-- ==== Sys2Proof/Machine/State.lean ====
section
/-!
DEFINITION. Machine/State.lean: the state of the module as plain data. The registers of Regs.lean are held as one sparse
list by BAR0 offset; what lies behind them stands in the structures below, one per subsystem.
-/
namespace Sys2Proof.Machine

/-! ### Time (chapter 13, 21) -/

/-- The roles of R335. -/
inductive Role where
  | free | master | follower
  deriving DecidableEq, Repr

structure TimeSt where
  /-- fabric time, in pips (R12, R334) -/
  pips : W64
  /-- CCLK edges of the package clock, and 64ths of an edge still to come (R14; log entry 4) -/
  cclk : W64
  phase : Nat
  /-- the role in force, beside the one written (R335) -/
  role : Role
  locked : Bool
  holdover : Bool
  onBackup : Bool
  masterHops : Nat
  masterNode : Nat
  lastOffset : Int
  /-- the last 16 offsets, newest first; the step of R337 stage 1 done; valid slots in a row with |O| ≤ 2 -/
  offsets : List Int
  stepped : Bool
  goodRun : Nat
  /-- PLL correction in ppm × 1000 (R337 stage 2) -/
  freqPpb : Int
  /-- frame of the last valid locked control slot, and of the start of holdover (R339) -/
  lastLockedFrame : Nat
  holdoverFrame : Nat
  /-- the last frame whose boundary FRAME_START has handled -/
  frameDone : Nat
  /-- the value a TIME_SET loads at the next pip (R342), and the first frame in which the written ROLE is in force (R335) -/
  load : Option Nat
  roleAt : Nat
  deriving DecidableEq, Repr

/-! ### Start-up, power and pins (chapters 21, 22, 24) -/

/-- Stages of Table 22-1. -/
inductive Stage where
  | power | rom | setup | selfTest | memory | map | ready | failed
  deriving DecidableEq, Repr

def Stage.code : Stage → Nat
  | .power => 0 | .rom => 1 | .setup => 2 | .selfTest => 3 | .memory => 4 | .map => 5 | .ready => 6 | .failed => 7

structure BootSt where
  stage : Stage
  failReason : Nat
  resetCause : Nat
  /-- fabric time at the start of the running or last sequence, and elapsed µs shown after READY -/
  seqStart : Nat
  elapsed : Nat
  /-- a cold sequence runs (it trains and clears memory); a warm one does not -/
  coldSeq : Bool
  /-- READY has been reached since cold reset (R528) -/
  wasReady : Bool
  /-- BOOT_STATUS: RECOVERY, FIRMWARE, FROM_HOST and an invalid setup image -/
  recovery : Bool
  firmwareOn : Bool
  fromHost : Bool
  setupInvalid : Bool
  fwVersion : Nat
  /-- fused: FW_FLOOR, SETUP_SIGNED_REQUIRED, kill fuse (R509, R515, R504) -/
  fwFloor : Nat
  signedRequired : Bool
  killed : Bool
  /-- the module flash: firmware image and setup image, as stored bytes; an image being written -/
  flash : List Byte
  setupImage : List Byte
  flashWriting : Option (List Byte)
  /-- a write of the flash image was cut off: the copy fails R508 (R510) -/
  flashTorn : Bool
  /-- the image that runs -/
  running : List Byte
  serial : Nat
  /-- outcome of the power-up self-tests (R502) -/
  selfTestsPassed : Bool
  /-- dies that failed self-test or training in this sequence (R299, R526) -/
  failedDies : List Nat
  deriving DecidableEq, Repr

structure PowerSt where
  /-- die supplies on; input within limits; MOD_RESET# released -/
  supplies : Bool
  inputOk : Bool
  modResetHigh : Bool
  /-- no input power at all: the always-on domain stands still (R334) -/
  removed : Bool
  /-- stopped by a MODULE fault until cold reset (R466, R521, R523) -/
  stopped : Bool
  /-- operating point in force, the firmware's, and the comparators' and throttle's requests (R518) -/
  point : Nat
  fwPoint : Nat
  /-- conditions 0–2 of R520 that hold a request, each with the point it requests -/
  caps : Tab Nat
  throttled : Bool
  /-- the loops held at the start point by a silent package steward (R511) -/
  loopsHeld : Bool
  /-- droop: dies whose supply droops, and lengthened edges since the stretch began (R522) -/
  drooping : List Nat
  stretching : Bool
  stretchedEdges : Nat
  /-- loop history: whether every die and the power stage have reported (R519) -/
  tempReports : List Nat
  /-- dies whose sensor reports nothing valid, each with the pip it fell silent at -/
  silent : Tab Nat
  powerReports : Nat
  pwrGood : Bool
  thermTrip : Bool
  deriving DecidableEq, Repr

structure PcieSt where
  linkUp : Bool
  perstAsserted : Bool
  /-- MSI-X table: address, data and mask of each vector that differs from its default; pending bits (R265) -/
  table : Tab (Nat × Nat × Bool)
  pba : List Nat
  /-- high halves latched by R18, by register offset -/
  latch : Tab Nat
  /-- the value the last register read returned; `none`: completed as an Unsupported Request or with no completer (R559) -/
  lastRead : Option Nat
  /-- MSI-X messages sent: vector, address, data; newest first -/
  sent : List (Nat × Nat × Nat)
  deriving DecidableEq, Repr

/-! ### Host command interface (chapter 10) -/

/-- A START watch of a fetched command (R231). -/
inductive StartSt where
  | none | waiting | armed | met | stale
  deriving DecidableEq, Repr

/-- A command fetched and not yet issued. -/
structure Fetched where
  seq : Nat
  desc : List Byte
  /-- its START watches have been registered -/
  atHead : Bool
  start0 : StartSt
  start1 : StartSt
  /-- the tensor whose generation it waited for at issue when the Topiary command writing it failed (R163 step 4) -/
  genFailed : Option Nat
  deriving DecidableEq, Repr

structure QueueSt where
  base : Nat
  log2 : Nat
  deferrable : Bool
  prio : Nat
  cq : Nat
  group : Nat
  head : Nat
  seenTail : Nat
  /-- oldest first -/
  fetched : List Fetched
  /-- ENABLE has been cleared and records are still due (R267) -/
  closing : Bool
  deriving DecidableEq, Repr

def QueueSt.init : QueueSt := ⟨0, 4, false, 0, 0, 0, 0, 0, [], false⟩

structure CqSt where
  base : Nat
  log2 : Nat
  intAll : Bool
  holdoff : Nat
  w : Nat
  cqHead : Nat
  /-- records waiting for room: bytes with PHASE clear, and whether each requests the vector -/
  waiting : List (List Byte × Bool)
  holdoffRunning : Bool
  merged : Bool
  deriving DecidableEq, Repr

def CqSt.init : CqSt := ⟨0, 4, false, 0, 0, 0, [], false, false⟩

/-! ### Descriptors and allocations (chapter 8) -/

structure Alloc where
  base : Nat
  size : Nat
  read : Bool
  write : Bool
  partition : Nat
  deriving DecidableEq, Repr

structure DescSlot where
  gen : Nat
  valid : Bool
  destroying : Bool
  record : List Byte
  ext : List Byte
  selfOverlap : Bool
  /-- commands in flight that use buffer 0 and buffer 1 of an N:8 tensor (R162), and the Topiary command that writes it -/
  uses0 : Nat
  uses1 : Nat
  writer : Option CmdId
  /-- while it is being destroyed: the allocation that the commands in flight go on under (R187) -/
  frozen : Option Alloc
  deriving DecidableEq, Repr

def DescSlot.init : DescSlot := ⟨0, false, false, [], [], false, 0, 0, none, none⟩

/-! ### Sync (chapter 9) -/

/-- A virtual identifier's mapping. -/
structure VMap where
  gen : Nat
  mapped : Bool
  unmapping : Bool
  die : Nat
  phys : Nat
  deriving DecidableEq, Repr

def VMap.init : VMap := ⟨0, false, false, 0, 0⟩

/-- A physical counter that a mapping holds. -/
structure Counter where
  value : Nat
  ctx : Nat
  vid : Nat
  deriving DecidableEq, Repr

structure Barrier where
  ctx : Nat
  vid : Nat
  gen : Nat
  round : Nat
  arrK : Nat
  arrK1 : Nat
  participants : Nat
  release : Nat
  deriving DecidableEq, Repr

/-- Table 9-3. -/
inductive WatchAct where
  | start (id : CmdId) (which : Nat)
  | write (addr data : Nat)
  | add (chain value : Nat)
  deriving DecidableEq, Repr

structure Watch where
  ctx : Nat
  ref : Nat
  phys : Nat
  target : Nat
  act : WatchAct
  /-- the counter has reached the target; the message is still to be sent -/
  reached : Bool
  deriving DecidableEq, Repr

•••••

> _WORK REQUIRED_: Which lines in the material contain the word "force"? Pull each of them out.

> _COMPLETED TASK_:
  /-- the role in force, beside the one written (R335) -/
  /-- the value a TIME_SET loads at the next pip (R342), and the first frame in which the written ROLE is in force (R335) -/
  /-- operating point in force, the firmware's, and the comparators' and throttle's requests (R518) -/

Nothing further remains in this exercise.